Where in the material does the word "using" appear? Copy each line that has it.
-------------------------
/-- Entries inserted later do not change the strings of the older ones (R234). -/
theorem dstr_append {a : Nat} {ins ext : List (Nat × Nat)} (hwf : dictWf a (ins ++ ext)) (k : Nat)
    (hk : k < a + ins.length) : dstr a (ins ++ ext) k = dstr a ins k := by
  have hwf' : dictWf a ins := fun j p h => hwf j p <| by
    rw [List.getElem?_append_left (List.getElem?_eq_some_iff.1 h).1, h]
  induction k using Nat.strongRecOn with
  | ind k ih =>
    rcases code_cases hk with hs | ⟨j, p, x, rfl, h⟩
    · rw [dstr_seed _ hs, dstr_seed _ hs]
    · have h2 : (ins ++ ext)[j]? = some (p, x) := by
        rw [List.getElem?_append_left (List.getElem?_eq_some_iff.1 h).1, h]
      have hp : p < a + j := hwf' _ _ h
      rw [dstr_entry hwf h2, dstr_entry hwf' h, ih p hp (by omega)]

theorem dstr_entry_ne_seed {a j p x k : Nat} {ins : List (Nat × Nat)} (hwf : dictWf a ins)
    (h : ins[j]? = some (p, x)) (hk : k < a) : dstr a ins (a + j) ≠ dstr a ins k := by
  rw [dstr_entry hwf h, dstr_seed _ hk]
  intro he
  have hl := congrArg List.length he
  have : (dstr a ins p).length ≠ 0 := by
    rw [Ne, List.length_eq_zero_iff]
    exact dictString_ne_nil _ _ _ _
  simp only [List.length_append, List.length_cons, List.length_nil] at hl
  omega

/-- Two codes never have the same string where no entry stands twice (R235). -/
theorem dstr_injective {a : Nat} {ins : List (Nat × Nat)} (hwf : dictWf a ins) (hnd : ins.Nodup)
    (k k' : Nat) (hk : k < a + ins.length) (hk' : k' < a + ins.length)
    (h : dstr a ins k = dstr a ins k') : k = k' := by
  induction k using Nat.strongRecOn generalizing k' with
  | ind k ih =>
    rcases code_cases hk with hs | ⟨j, p, x, rfl, hj⟩
    · rcases code_cases hk' with hs' | ⟨j', p', x', rfl, hj'⟩
      · rw [dstr_seed _ hs, dstr_seed _ hs'] at h
        exact List.head_eq_of_cons_eq h
      · exact absurd h.symm (dstr_entry_ne_seed hwf hj' hs)
    · rcases code_cases hk' with hs' | ⟨j', p', x', rfl, hj'⟩
      · exact absurd h (dstr_entry_ne_seed hwf hj hs')
      · rw [dstr_entry hwf hj, dstr_entry hwf hj'] at h
        have hx := List.append_inj' h rfl
        have hp : p < a + j := hwf _ _ hj
        have hp' : p' < a + j' := hwf _ _ hj'
        obtain rfl : p = p' := ih p hp p' (by omega) (by omega) hx.1
        obtain rfl : x = x' := List.head_eq_of_cons_eq hx.2
        have h1 := List.getElem?_eq_some_iff.1 hj
        have h2 := List.getElem?_eq_some_iff.1 hj'
        have := (List.Nodup.getElem_inj_iff hnd (hi := h1.1) (hj := h2.1)).1 (h1.2.trans h2.2.symm)
        omega

/-! ## The scan -/

theorem dictFind_some {a w x j : Nat} {ins : List (Nat × Nat)} (h : dictFind a ins w x = some j) :
    ∃ i, j = a + i ∧ ins[i]? = some (w, x) := by
  obtain ⟨i, hi, rfl⟩ := Option.map_eq_some_iff.1 h
  obtain ⟨hlt, hp, -⟩ := List.findIdx?_eq_some_iff_getElem.1 hi
  exact ⟨i, rfl, List.getElem?_eq_some_iff.2 ⟨hlt, by simpa using hp⟩⟩

theorem dictFind_none {a w x : Nat} {ins : List (Nat × Nat)} (h : dictFind a ins w x = none) :
    (w, x) ∉ ins := by
  rw [dictFind, Option.map_eq_none_iff, List.findIdx?_eq_none_iff] at h
  intro hm
  simpa using h _ hm

theorem headD_append {α : Type} {xs : List α} (h : xs ≠ []) (ys : List α) (d : α) :
    (xs ++ ys).headD d = xs.headD d := by
  cases xs with
  | nil => exact absurd rfl h
  | cons x xs => rfl

theorem dictWf_snoc {a w x : Nat} {ins : List (Nat × Nat)} (hwf : dictWf a ins)
    (hw : w < a + ins.length) : dictWf a (ins ++ [(w, x)]) := by
  intro j p h
  by_cases hj : j < ins.length
  · rw [List.getElem?_append_left hj] at h
    exact hwf j p h
  · have hl : j < (ins ++ [(w, x)]).length := (List.getElem?_eq_some_iff.1 h).1
    have he : j = ins.length := by simp at hl; omega
    subst he
    obtain rfl : (w, x) = p := by simpa using h
    exact hw
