-- ==== Sys2Proof/Laws/HostPort.lean ====
section
/-! SUPPORT. The laws of the host port: how an address selects a register or a window, what an
access can do to the state, and that it leaves the host's side alone. -/

namespace Sys2Proof.Machine

open Sys2Proof

/-! ## Addresses -/

theorem windowOf_regAddr (r : Reg) : windowOf (regAddr r) = .regs := by cases r <;> decide

theorem regAt_regAddr (r : Reg) : regAt (offsetOf (regAddr r)) = some r := by cases r <;> decide

theorem regAddr_aligned (r : Reg) : (regAddr r).toNat % 4 = 0 := by cases r <;> decide

theorem offset_of_regAt {o : Nat} {r : Reg} (h : regAt o = some r) : Reg.offset r = o := by
  have := List.find?_some h
  simpa using this

theorem windowOf_eq_regs {addr : Word} (h : windowOf addr = .regs) : addr.toNat < 2 ^ 28 := by
  unfold windowOf at h
  split at h
  · omega
  · split at h <;> cases h

/-- An address that selects a register is that register's address. -/
theorem addr_eq_regAddr {addr : Word} {r : Reg} (hw : windowOf addr = .regs)
    (hr : regAt (offsetOf addr) = some r) : addr = regAddr r := by
  have hlt := windowOf_eq_regs hw
  have ho := offset_of_regAt hr
  unfold offsetOf at ho
  rw [Nat.mod_eq_of_lt hlt] at ho
  apply BitVec.eq_of_toNat_eq
  rw [← ho]
  cases r <;> rfl

theorem number_pos (b : Buf) : 1 ≤ Buf.number b ∧ Buf.number b ≤ 8 := by cases b <;> decide

/-- The window number of a block address. -/
theorem windowOf_eq_buffer_iff {addr : Word} {b : Buf} :
    windowOf addr = .buffer b ↔ addr.toNat / 2 ^ 28 = Buf.number b := by
  unfold windowOf
  have hb := number_pos b
  have hlt : addr.toNat / 2 ^ 28 < 16 := by have := addr.isLt; omega
  generalize addr.toNat / 2 ^ 28 = w at *
  interval_cases w <;> cases b <;> decide

theorem windowOf_eq_regs_iff {addr : Word} : windowOf addr = .regs ↔ addr.toNat < 2 ^ 28 := by
  refine ⟨windowOf_eq_regs, fun h => ?_⟩
  unfold windowOf
  rw [if_pos (by omega)]

theorem windowOf_eq_reserved {addr : Word} (h : 0x90000000 ≤ addr.toNat) :
    windowOf addr = .reserved := by
  unfold windowOf
  have hlt : addr.toNat / 2 ^ 28 < 16 := by have := addr.isLt; omega
  have hge : 9 ≤ addr.toNat / 2 ^ 28 := by omega
  generalize addr.toNat / 2 ^ 28 = w at *
  interval_cases w <;> rfl

theorem bufAddr_toNat (b : Buf) (o : Nat) (h : o < 2 ^ 28) :
    (bufAddr b o).toNat = Buf.base b + o := by
  have := number_pos b
  unfold bufAddr Buf.base
  rw [BitVec.toNat_ofNat]
  omega

theorem windowOf_bufAddr (b : Buf) (o : Nat) (h : o < 2 ^ 28) :
    windowOf (bufAddr b o) = .buffer b := by
  rw [windowOf_eq_buffer_iff, bufAddr_toNat b o h]
  unfold Buf.base
  omega

theorem offsetOf_bufAddr (b : Buf) (o : Nat) (h : o < 2 ^ 28) : offsetOf (bufAddr b o) = o := by
  unfold offsetOf
  rw [bufAddr_toNat b o h]
  unfold Buf.base
  omega

theorem offsetOf_lt (addr : Word) : offsetOf addr < 2 ^ 28 := Nat.mod_lt _ (by decide)

/-! ## Accesses -/

theorem legal_writeWord (addr v : Word) :
    Transaction.legal (writeWord addr v) = true ↔ addr.toNat % 4 = 0 := by
  simp [Transaction.legal, writeWord]

theorem legal_readWord (addr : Word) :
    Transaction.legal (readWord addr) = true ↔ addr.toNat % 4 = 0 := by
  simp [Transaction.legal, readWord]

theorem access_writeWord (s : State) {addr : Word} (v : Word) (h : addr.toNat % 4 = 0) :
    s.access (writeWord addr v) = (.ok, s.memWrite addr v) := by
  unfold State.access
  rw [if_pos ((legal_writeWord _ _).2 h)]
  rfl

theorem access_readWord (s : State) {addr : Word} (h : addr.toNat % 4 = 0) :
    s.access (readWord addr) = (.data (s.memRead addr).1, (s.memRead addr).2) := by
  unfold State.access
  rw [if_pos ((legal_readWord _).2 h)]
  rfl

/-- A read in a memory's window (R104, R422). -/
theorem memRead_of_window {s : State} {addr : Word} {b : Buf} (h : windowOf addr = .buffer b) :
    s.memRead addr = if s.busy then (s.drawnWord addr.toNat, s.nextDraw)
      else (s.hostWord b (offsetOf addr), s) := by
  unfold State.memRead
  rw [h]

/-- A write in a memory's window (R105, R421). -/
theorem memWrite_of_window {s : State} {addr : Word} {b : Buf} (h : windowOf addr = .buffer b)
    (v : Word) : s.memWrite addr v = if s.busy then s else s.writeBufIdle b (offsetOf addr) v := by
  unfold State.memWrite
  rw [h]

theorem memWrite_regAddr (s : State) (r : Reg) (v : Word) :
    s.memWrite (regAddr r) v = if s.busy then s.writeRegBusy r v else s.writeRegIdle r v := by
  simp only [State.memWrite, windowOf_regAddr, regAt_regAddr]

theorem access_write_reg (s : State) (r : Reg) (v : Word) :
    s.access (writeWord (regAddr r) v) =
      (.ok, if s.busy then s.writeRegBusy r v else s.writeRegIdle r v) := by
  rw [access_writeWord s v (regAddr_aligned r), memWrite_regAddr]

theorem access_read_reg (s : State) (r : Reg) :
    s.access (readWord (regAddr r)) = (.data (s.readReg r), s) := by
  rw [access_readWord s (regAddr_aligned r)]
  simp only [State.memRead, windowOf_regAddr, regAt_regAddr]

/-- Everything an access can do to the state (R103-R105, R181, R421, R422). -/
theorem access_cases (s : State) (t : Transaction) :
    (s.access t).2 = s ∨
    (t.kind = .read ∧ s.busy = true ∧ (s.access t).2 = s.nextDraw) ∨
    (∃ r, t.kind = .write ∧ t.addr = regAddr r ∧ s.busy = true ∧
      (s.access t).2 = s.writeRegBusy r t.wdata) ∨
    (∃ r, t.kind = .write ∧ t.addr = regAddr r ∧ s.busy = false ∧
      (s.access t).2 = s.writeRegIdle r t.wdata) ∨
    (∃ b o, t.kind = .write ∧ t.addr.toNat = Buf.base b + o ∧ o < 2 ^ 28 ∧ s.busy = false ∧
      (s.access t).2 = s.writeBufIdle b o t.wdata) := by
  unfold State.access
  split
  · cases hk : t.kind with
    | read =>
      simp only [State.memRead]
      split
      · split <;> exact .inl rfl
      · split
        · exact .inr (.inl ⟨trivial, by assumption, rfl⟩)
        · exact .inl rfl
      · exact .inl rfl
    | write =>
      simp only [State.memWrite]
      split
      · rename_i hw
        split
        · rename_i r hr
          have ha := addr_eq_regAddr hw hr
          cases hb : s.busy with
          | true => exact .inr (.inr (.inl ⟨r, trivial, ha, rfl, by simp⟩))
          | false => exact .inr (.inr (.inr (.inl ⟨r, trivial, ha, rfl, by simp⟩)))
        · exact .inl rfl
      · rename_i b hw
        cases hb : s.busy with
        | true => exact .inl (by simp)
        | false =>
          refine .inr (.inr (.inr (.inr ⟨b, offsetOf t.addr, trivial, ?_, offsetOf_lt _, rfl,
            by simp⟩)))
          have := windowOf_eq_buffer_iff.1 hw
          unfold Buf.base offsetOf
          omega
      · exact .inl rfl
  · exact .inl rfl

/-- A window write is a write of bytes, and in window 1 it clears the valid bits too (R105, R108). -/
theorem writeBufIdle_cases (s : State) (b : Buf) (o : Nat) (v : Word) :
    (b ≠ .ft ∧ s.writeBufIdle b o v = s.storeHostWord b o v) ∨
      (b = .ft ∧ s.writeBufIdle b o v = (s.storeHostWord b o v).clearValid) := by
  cases b
  · exact .inr ⟨rfl, rfl⟩
  all_goals exact .inl ⟨by decide, rfl⟩

theorem storeHostWord_cases (s : State) (b : Buf) (o : Nat) (v : Word) :
    s.storeHostWord b o v = s ∨
      (Buf.hostWritable b = true ∧ o < Buf.used s.params b ∧
        s.storeHostWord b o v =
          s.putBytes b o ((wordBytes v).take (Buf.used s.params b - o))) := by
  unfold State.storeHostWord
  split
  · rename_i h
    rw [Bool.and_eq_true, decide_eq_true_eq] at h
    exact .inr ⟨h.1, h.2, rfl⟩
  · exact .inl rfl

/-- An access leaves the host's side of the port, the schedule and the configuration alone. -/
theorem access_frame (s : State) (t : Transaction) :
    (s.access t).2.host = s.host ∧ (s.access t).2.schedule = s.schedule ∧
      (s.access t).2.params = s.params ∧ (s.access t).2.memDraw = s.memDraw := by
  rcases access_cases s t with h | ⟨-, -, h⟩ | ⟨r, -, -, -, h⟩ | ⟨r, -, -, -, h⟩ |
    ⟨b, o, -, -, -, -, h⟩ <;> rw [h]
  · exact ⟨rfl, rfl, rfl, rfl⟩
  · exact ⟨rfl, rfl, rfl, rfl⟩
  · cases r <;> exact ⟨rfl, rfl, rfl, rfl⟩
  · cases r <;> exact ⟨rfl, rfl, rfl, rfl⟩
  · rcases writeBufIdle_cases s b o t.wdata with ⟨-, h⟩ | ⟨-, h⟩ <;> rw [h] <;>
      rcases storeHostWord_cases s b o t.wdata with h | ⟨-, -, h⟩ <;> rw [h] <;> simp

end Sys2Proof.Machine
end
-------------------------
Answer space —
  induction k using Nat.strongRecOn with
  induction k using Nat.strongRecOn generalizing k' with
  exact ⟨i, rfl, List.getElem?_eq_some_iff.2 ⟨hlt, by simpa using hp⟩⟩
  simpa using h _ hm
    obtain rfl : (w, x) = p := by simpa using h
  simpa using this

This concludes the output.